• _Data shown_:

====================

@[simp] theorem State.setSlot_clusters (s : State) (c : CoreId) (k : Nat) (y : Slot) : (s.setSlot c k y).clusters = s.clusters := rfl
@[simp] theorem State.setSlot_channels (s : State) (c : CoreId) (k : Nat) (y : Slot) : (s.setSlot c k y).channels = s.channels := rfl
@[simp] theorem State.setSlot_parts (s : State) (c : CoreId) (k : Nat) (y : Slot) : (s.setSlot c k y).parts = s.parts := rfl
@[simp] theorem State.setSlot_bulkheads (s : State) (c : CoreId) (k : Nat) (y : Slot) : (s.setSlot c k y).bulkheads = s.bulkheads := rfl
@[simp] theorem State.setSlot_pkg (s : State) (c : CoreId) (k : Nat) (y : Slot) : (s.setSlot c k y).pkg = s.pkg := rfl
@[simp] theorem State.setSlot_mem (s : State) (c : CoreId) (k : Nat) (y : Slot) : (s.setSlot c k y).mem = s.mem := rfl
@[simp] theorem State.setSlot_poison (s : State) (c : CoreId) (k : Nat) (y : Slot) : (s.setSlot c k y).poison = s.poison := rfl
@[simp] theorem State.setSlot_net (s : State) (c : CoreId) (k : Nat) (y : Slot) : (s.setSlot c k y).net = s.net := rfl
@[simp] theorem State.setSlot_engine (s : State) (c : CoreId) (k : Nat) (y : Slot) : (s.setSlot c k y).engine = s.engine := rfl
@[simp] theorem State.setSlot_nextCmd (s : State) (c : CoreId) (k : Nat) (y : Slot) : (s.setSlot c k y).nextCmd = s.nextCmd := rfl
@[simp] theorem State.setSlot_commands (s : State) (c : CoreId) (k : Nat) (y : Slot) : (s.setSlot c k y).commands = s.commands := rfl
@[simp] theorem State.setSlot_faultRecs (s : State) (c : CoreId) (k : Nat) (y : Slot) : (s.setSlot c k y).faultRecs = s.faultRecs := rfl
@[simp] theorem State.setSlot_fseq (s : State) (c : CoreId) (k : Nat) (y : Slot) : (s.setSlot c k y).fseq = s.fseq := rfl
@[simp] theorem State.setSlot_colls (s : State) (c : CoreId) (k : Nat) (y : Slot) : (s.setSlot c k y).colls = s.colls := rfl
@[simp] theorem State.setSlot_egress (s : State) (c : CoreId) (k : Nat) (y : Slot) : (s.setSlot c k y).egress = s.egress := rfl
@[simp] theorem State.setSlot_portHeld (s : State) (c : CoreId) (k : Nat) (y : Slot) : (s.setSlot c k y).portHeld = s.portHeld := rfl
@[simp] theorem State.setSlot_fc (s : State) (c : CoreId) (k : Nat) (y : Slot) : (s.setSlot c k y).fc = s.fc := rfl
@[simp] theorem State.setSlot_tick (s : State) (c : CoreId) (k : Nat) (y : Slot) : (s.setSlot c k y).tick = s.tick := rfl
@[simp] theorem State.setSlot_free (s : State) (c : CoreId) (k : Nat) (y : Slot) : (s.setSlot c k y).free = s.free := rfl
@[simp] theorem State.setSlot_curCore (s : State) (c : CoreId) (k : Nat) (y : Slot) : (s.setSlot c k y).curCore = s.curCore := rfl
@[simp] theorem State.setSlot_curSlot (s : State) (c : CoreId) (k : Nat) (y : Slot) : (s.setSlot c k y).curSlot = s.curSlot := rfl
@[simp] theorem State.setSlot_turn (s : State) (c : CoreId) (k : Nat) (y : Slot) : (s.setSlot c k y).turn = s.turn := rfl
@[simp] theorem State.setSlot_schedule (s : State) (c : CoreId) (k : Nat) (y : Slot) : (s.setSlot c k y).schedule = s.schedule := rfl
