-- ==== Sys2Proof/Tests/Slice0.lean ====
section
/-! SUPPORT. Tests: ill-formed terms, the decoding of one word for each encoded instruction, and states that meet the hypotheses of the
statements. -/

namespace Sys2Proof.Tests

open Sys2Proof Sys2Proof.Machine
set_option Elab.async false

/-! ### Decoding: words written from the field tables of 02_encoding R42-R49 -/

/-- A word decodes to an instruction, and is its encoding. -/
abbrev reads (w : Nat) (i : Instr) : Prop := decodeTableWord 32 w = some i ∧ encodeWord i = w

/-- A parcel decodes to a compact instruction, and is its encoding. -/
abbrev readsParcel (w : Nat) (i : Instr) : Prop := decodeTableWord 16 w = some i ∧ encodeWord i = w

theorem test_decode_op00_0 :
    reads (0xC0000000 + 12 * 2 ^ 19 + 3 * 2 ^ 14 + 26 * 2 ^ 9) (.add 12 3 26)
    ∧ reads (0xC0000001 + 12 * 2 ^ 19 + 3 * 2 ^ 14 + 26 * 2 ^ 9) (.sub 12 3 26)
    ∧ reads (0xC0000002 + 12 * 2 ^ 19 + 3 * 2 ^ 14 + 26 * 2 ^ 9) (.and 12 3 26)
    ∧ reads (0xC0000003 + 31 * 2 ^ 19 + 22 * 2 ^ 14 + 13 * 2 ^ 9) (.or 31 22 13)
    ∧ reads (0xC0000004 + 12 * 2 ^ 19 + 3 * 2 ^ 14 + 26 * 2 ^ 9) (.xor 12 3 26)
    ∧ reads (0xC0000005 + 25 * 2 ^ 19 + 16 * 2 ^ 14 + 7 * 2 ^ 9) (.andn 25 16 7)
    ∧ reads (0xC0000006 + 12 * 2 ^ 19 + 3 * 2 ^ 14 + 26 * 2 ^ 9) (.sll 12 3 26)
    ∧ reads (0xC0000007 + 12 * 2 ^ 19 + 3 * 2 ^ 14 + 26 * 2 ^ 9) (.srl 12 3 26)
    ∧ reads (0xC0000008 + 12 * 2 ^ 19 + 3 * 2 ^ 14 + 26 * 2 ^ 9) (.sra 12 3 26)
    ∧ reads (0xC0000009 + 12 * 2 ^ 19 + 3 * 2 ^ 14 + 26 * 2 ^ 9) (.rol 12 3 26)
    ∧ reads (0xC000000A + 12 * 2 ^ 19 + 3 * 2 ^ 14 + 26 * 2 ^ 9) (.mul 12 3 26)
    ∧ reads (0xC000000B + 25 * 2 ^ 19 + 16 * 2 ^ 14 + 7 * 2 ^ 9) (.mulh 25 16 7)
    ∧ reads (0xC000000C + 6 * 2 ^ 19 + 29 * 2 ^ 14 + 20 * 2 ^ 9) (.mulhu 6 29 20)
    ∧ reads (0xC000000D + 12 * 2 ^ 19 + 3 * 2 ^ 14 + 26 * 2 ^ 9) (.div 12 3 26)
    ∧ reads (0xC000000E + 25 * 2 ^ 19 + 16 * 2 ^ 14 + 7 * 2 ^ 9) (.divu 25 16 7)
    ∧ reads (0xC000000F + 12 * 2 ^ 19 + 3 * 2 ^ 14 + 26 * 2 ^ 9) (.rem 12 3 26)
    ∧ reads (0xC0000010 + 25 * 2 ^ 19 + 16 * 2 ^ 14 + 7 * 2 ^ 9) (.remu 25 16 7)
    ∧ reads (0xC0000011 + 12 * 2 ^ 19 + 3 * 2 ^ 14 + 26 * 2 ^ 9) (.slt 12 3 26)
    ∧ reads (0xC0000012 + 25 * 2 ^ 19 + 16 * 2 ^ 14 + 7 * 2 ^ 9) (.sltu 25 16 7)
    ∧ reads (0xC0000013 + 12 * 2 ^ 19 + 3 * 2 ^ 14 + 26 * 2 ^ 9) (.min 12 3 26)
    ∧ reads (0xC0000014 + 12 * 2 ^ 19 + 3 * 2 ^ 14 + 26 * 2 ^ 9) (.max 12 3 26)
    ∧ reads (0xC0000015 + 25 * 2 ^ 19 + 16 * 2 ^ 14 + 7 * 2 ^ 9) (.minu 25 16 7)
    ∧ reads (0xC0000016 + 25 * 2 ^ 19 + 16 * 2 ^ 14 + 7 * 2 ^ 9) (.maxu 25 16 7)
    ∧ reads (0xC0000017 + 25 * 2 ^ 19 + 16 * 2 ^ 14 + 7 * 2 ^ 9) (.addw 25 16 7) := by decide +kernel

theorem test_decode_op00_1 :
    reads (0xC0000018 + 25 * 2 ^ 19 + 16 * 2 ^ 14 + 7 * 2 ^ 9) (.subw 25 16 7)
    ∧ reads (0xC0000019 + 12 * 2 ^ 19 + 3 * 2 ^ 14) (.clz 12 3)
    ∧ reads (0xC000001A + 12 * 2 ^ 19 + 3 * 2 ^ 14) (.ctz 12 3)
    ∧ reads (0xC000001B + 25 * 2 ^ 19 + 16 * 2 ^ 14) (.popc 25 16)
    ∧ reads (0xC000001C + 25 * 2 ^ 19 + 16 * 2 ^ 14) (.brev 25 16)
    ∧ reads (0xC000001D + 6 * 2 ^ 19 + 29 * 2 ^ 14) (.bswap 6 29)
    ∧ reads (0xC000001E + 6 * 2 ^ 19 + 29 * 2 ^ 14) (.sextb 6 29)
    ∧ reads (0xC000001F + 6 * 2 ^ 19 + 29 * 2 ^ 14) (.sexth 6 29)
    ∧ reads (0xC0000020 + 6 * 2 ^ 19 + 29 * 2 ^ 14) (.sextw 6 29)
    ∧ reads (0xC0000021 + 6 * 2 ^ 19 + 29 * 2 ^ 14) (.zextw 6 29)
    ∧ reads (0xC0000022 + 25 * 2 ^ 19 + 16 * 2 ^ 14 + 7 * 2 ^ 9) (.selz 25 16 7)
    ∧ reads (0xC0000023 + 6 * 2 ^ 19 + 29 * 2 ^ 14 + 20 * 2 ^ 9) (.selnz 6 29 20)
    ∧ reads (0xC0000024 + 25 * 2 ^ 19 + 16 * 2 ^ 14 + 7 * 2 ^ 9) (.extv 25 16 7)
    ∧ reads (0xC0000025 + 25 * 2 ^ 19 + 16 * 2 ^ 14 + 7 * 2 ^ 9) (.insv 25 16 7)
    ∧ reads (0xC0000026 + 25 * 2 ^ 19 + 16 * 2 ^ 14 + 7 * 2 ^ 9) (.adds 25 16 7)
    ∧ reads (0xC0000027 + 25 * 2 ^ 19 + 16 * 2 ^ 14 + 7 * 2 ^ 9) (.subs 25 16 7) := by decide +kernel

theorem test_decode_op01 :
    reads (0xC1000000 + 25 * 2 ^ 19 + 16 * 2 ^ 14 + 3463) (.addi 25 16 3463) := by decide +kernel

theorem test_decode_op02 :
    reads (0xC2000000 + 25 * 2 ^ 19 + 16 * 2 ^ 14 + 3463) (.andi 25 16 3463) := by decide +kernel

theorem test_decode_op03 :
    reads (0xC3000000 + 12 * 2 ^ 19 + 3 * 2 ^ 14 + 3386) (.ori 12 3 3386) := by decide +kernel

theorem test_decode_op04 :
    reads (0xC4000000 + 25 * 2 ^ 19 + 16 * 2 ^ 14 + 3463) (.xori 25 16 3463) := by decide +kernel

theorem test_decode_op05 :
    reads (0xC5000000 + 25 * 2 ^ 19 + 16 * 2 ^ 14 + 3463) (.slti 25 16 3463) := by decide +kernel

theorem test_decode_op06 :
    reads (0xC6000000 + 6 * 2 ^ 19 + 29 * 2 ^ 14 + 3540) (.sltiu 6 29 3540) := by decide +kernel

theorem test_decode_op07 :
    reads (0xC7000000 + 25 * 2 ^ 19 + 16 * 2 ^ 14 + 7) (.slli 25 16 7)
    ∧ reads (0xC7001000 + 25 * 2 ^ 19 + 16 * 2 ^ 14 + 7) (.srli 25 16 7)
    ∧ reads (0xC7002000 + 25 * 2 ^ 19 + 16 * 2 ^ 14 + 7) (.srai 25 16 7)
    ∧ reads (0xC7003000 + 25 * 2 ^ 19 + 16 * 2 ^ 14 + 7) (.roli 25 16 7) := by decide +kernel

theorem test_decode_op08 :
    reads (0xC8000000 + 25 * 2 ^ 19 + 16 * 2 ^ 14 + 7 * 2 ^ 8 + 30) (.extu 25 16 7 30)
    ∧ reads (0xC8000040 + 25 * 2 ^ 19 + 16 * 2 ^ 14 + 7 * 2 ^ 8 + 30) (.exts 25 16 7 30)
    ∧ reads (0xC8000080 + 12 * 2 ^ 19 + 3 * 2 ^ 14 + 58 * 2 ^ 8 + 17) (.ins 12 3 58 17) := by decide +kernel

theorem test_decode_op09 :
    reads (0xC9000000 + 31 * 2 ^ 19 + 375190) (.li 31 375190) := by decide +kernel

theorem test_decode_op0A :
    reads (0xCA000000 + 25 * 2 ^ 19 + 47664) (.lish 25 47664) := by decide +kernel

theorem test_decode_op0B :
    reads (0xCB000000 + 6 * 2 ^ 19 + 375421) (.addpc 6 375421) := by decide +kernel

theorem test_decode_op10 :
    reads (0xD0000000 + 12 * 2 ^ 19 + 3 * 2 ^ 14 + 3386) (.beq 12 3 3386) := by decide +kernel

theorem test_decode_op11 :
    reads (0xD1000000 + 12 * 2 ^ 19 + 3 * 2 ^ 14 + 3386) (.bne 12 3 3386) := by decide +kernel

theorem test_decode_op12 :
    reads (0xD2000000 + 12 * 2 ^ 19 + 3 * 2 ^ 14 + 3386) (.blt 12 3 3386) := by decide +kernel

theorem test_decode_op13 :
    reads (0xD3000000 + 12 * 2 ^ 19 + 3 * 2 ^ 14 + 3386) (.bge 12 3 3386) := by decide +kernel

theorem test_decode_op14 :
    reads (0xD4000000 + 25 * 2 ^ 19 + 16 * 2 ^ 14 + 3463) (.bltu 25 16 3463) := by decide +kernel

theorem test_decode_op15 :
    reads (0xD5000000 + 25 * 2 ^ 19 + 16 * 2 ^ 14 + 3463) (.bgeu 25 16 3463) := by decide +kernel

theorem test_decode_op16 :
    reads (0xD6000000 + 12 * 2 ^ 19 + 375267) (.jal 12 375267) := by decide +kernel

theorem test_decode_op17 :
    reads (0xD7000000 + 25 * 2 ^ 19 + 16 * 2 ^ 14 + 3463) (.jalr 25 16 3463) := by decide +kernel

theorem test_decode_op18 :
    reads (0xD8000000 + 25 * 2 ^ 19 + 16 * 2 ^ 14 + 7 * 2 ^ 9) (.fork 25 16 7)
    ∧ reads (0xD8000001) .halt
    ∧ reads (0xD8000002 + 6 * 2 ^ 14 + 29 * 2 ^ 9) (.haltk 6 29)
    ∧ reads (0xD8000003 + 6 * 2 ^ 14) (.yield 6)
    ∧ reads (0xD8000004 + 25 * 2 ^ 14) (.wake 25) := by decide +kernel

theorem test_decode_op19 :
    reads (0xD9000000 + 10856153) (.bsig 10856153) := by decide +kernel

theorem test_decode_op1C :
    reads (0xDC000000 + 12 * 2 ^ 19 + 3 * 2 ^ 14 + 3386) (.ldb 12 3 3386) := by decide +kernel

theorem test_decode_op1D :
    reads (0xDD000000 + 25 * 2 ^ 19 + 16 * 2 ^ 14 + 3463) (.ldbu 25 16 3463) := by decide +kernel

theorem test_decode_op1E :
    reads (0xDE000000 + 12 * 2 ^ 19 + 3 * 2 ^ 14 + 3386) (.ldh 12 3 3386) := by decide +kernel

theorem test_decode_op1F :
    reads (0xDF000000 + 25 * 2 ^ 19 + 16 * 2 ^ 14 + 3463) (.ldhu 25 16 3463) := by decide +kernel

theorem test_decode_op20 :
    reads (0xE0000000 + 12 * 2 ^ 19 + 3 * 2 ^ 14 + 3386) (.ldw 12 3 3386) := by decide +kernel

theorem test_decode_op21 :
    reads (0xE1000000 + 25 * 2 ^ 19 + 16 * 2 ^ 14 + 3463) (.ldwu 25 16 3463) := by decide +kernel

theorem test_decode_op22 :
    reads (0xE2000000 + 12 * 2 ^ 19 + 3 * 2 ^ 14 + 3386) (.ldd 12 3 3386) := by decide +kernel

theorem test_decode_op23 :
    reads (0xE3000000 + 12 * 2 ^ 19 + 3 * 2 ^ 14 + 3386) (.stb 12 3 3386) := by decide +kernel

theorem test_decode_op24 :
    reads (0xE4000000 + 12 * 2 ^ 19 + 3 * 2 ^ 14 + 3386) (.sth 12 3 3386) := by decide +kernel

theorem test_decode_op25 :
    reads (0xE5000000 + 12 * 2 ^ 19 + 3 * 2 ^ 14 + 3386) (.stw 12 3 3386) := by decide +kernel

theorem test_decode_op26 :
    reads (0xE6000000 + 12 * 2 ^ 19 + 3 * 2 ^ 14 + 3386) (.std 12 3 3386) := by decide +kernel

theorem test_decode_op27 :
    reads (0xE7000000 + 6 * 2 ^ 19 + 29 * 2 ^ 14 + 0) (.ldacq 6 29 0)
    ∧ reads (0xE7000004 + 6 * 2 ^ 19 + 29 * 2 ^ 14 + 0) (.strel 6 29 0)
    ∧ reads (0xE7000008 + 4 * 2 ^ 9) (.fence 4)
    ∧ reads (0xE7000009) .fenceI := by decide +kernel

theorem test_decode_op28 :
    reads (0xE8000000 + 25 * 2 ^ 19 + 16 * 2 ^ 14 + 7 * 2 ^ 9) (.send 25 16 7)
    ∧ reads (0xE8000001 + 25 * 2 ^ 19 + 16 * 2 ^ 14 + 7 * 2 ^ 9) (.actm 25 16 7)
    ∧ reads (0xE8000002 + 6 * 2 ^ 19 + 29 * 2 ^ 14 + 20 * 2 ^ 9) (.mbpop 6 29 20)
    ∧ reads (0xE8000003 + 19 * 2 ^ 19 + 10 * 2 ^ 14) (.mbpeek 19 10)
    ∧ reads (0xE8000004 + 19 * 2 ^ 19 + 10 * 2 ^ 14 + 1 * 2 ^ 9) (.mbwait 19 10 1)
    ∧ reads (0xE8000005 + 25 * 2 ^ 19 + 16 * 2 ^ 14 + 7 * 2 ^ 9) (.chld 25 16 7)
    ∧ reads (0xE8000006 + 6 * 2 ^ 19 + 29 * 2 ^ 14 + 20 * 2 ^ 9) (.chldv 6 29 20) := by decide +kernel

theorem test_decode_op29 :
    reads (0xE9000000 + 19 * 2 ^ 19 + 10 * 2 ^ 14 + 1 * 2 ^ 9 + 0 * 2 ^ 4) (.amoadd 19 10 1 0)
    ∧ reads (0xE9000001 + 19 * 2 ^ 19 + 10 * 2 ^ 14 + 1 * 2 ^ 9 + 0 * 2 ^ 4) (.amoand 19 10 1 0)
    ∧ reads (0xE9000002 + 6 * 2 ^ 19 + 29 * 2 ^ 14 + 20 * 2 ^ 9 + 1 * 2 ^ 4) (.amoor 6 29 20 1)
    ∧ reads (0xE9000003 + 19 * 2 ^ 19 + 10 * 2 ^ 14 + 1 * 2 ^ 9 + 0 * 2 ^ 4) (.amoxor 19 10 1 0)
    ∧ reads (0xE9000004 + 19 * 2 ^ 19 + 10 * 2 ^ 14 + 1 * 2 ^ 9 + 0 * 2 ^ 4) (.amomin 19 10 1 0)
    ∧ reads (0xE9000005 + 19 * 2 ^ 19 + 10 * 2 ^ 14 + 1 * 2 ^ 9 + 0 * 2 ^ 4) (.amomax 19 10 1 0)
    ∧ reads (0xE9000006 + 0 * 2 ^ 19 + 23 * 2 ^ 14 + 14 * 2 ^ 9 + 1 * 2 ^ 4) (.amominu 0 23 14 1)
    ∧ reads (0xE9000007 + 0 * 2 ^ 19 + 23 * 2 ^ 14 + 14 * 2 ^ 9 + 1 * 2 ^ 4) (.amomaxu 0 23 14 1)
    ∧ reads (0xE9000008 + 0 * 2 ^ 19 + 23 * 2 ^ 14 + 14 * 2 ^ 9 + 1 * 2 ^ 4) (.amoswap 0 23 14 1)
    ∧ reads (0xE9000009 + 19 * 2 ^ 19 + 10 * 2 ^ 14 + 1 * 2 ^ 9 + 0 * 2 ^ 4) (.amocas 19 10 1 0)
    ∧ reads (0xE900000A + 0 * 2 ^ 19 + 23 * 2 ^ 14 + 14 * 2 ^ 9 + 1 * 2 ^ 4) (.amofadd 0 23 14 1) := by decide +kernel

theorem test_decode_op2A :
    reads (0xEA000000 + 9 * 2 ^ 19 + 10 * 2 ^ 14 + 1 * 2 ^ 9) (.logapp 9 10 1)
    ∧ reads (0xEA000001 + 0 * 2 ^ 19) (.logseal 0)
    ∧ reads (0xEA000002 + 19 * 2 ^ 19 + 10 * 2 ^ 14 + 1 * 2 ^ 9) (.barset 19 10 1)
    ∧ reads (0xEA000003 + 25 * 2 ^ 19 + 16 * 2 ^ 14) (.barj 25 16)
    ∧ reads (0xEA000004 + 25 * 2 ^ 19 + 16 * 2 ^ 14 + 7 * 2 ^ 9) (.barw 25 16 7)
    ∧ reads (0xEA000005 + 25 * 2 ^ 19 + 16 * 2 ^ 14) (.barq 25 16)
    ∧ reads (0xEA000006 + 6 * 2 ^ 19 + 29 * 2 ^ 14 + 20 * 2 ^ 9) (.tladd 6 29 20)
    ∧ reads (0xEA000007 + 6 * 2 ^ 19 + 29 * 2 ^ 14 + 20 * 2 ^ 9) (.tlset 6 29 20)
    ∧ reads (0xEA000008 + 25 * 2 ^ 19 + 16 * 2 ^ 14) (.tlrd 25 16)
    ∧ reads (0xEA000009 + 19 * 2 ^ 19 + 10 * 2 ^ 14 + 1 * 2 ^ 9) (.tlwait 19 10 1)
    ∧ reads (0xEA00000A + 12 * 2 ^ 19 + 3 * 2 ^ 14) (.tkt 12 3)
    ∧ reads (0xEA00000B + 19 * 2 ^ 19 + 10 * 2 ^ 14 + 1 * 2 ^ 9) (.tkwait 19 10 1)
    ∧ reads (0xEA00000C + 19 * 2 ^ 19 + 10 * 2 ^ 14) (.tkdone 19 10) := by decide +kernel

====================

• _Problem to work on_: Start with the line above that contains "17) := by decide +kernel" and stop after the line that contains "reads (0xD3000000 +". Output those lines exactly, and only those.

• _Task output_:
    ∧ reads (0xC8000080 + 12 * 2 ^ 19 + 3 * 2 ^ 14 + 58 * 2 ^ 8 + 17) (.ins 12 3 58 17) := by decide +kernel

theorem test_decode_op09 :
    reads (0xC9000000 + 31 * 2 ^ 19 + 375190) (.li 31 375190) := by decide +kernel

theorem test_decode_op0A :
    reads (0xCA000000 + 25 * 2 ^ 19 + 47664) (.lish 25 47664) := by decide +kernel

theorem test_decode_op0B :
    reads (0xCB000000 + 6 * 2 ^ 19 + 375421) (.addpc 6 375421) := by decide +kernel

theorem test_decode_op10 :
    reads (0xD0000000 + 12 * 2 ^ 19 + 3 * 2 ^ 14 + 3386) (.beq 12 3 3386) := by decide +kernel

theorem test_decode_op11 :
    reads (0xD1000000 + 12 * 2 ^ 19 + 3 * 2 ^ 14 + 3386) (.bne 12 3 3386) := by decide +kernel

theorem test_decode_op12 :
    reads (0xD2000000 + 12 * 2 ^ 19 + 3 * 2 ^ 14 + 3386) (.blt 12 3 3386) := by decide +kernel

theorem test_decode_op13 :
    reads (0xD3000000 + 12 * 2 ^ 19 + 3 * 2 ^ 14 + 3386) (.bge 12 3 3386) := by decide +kernel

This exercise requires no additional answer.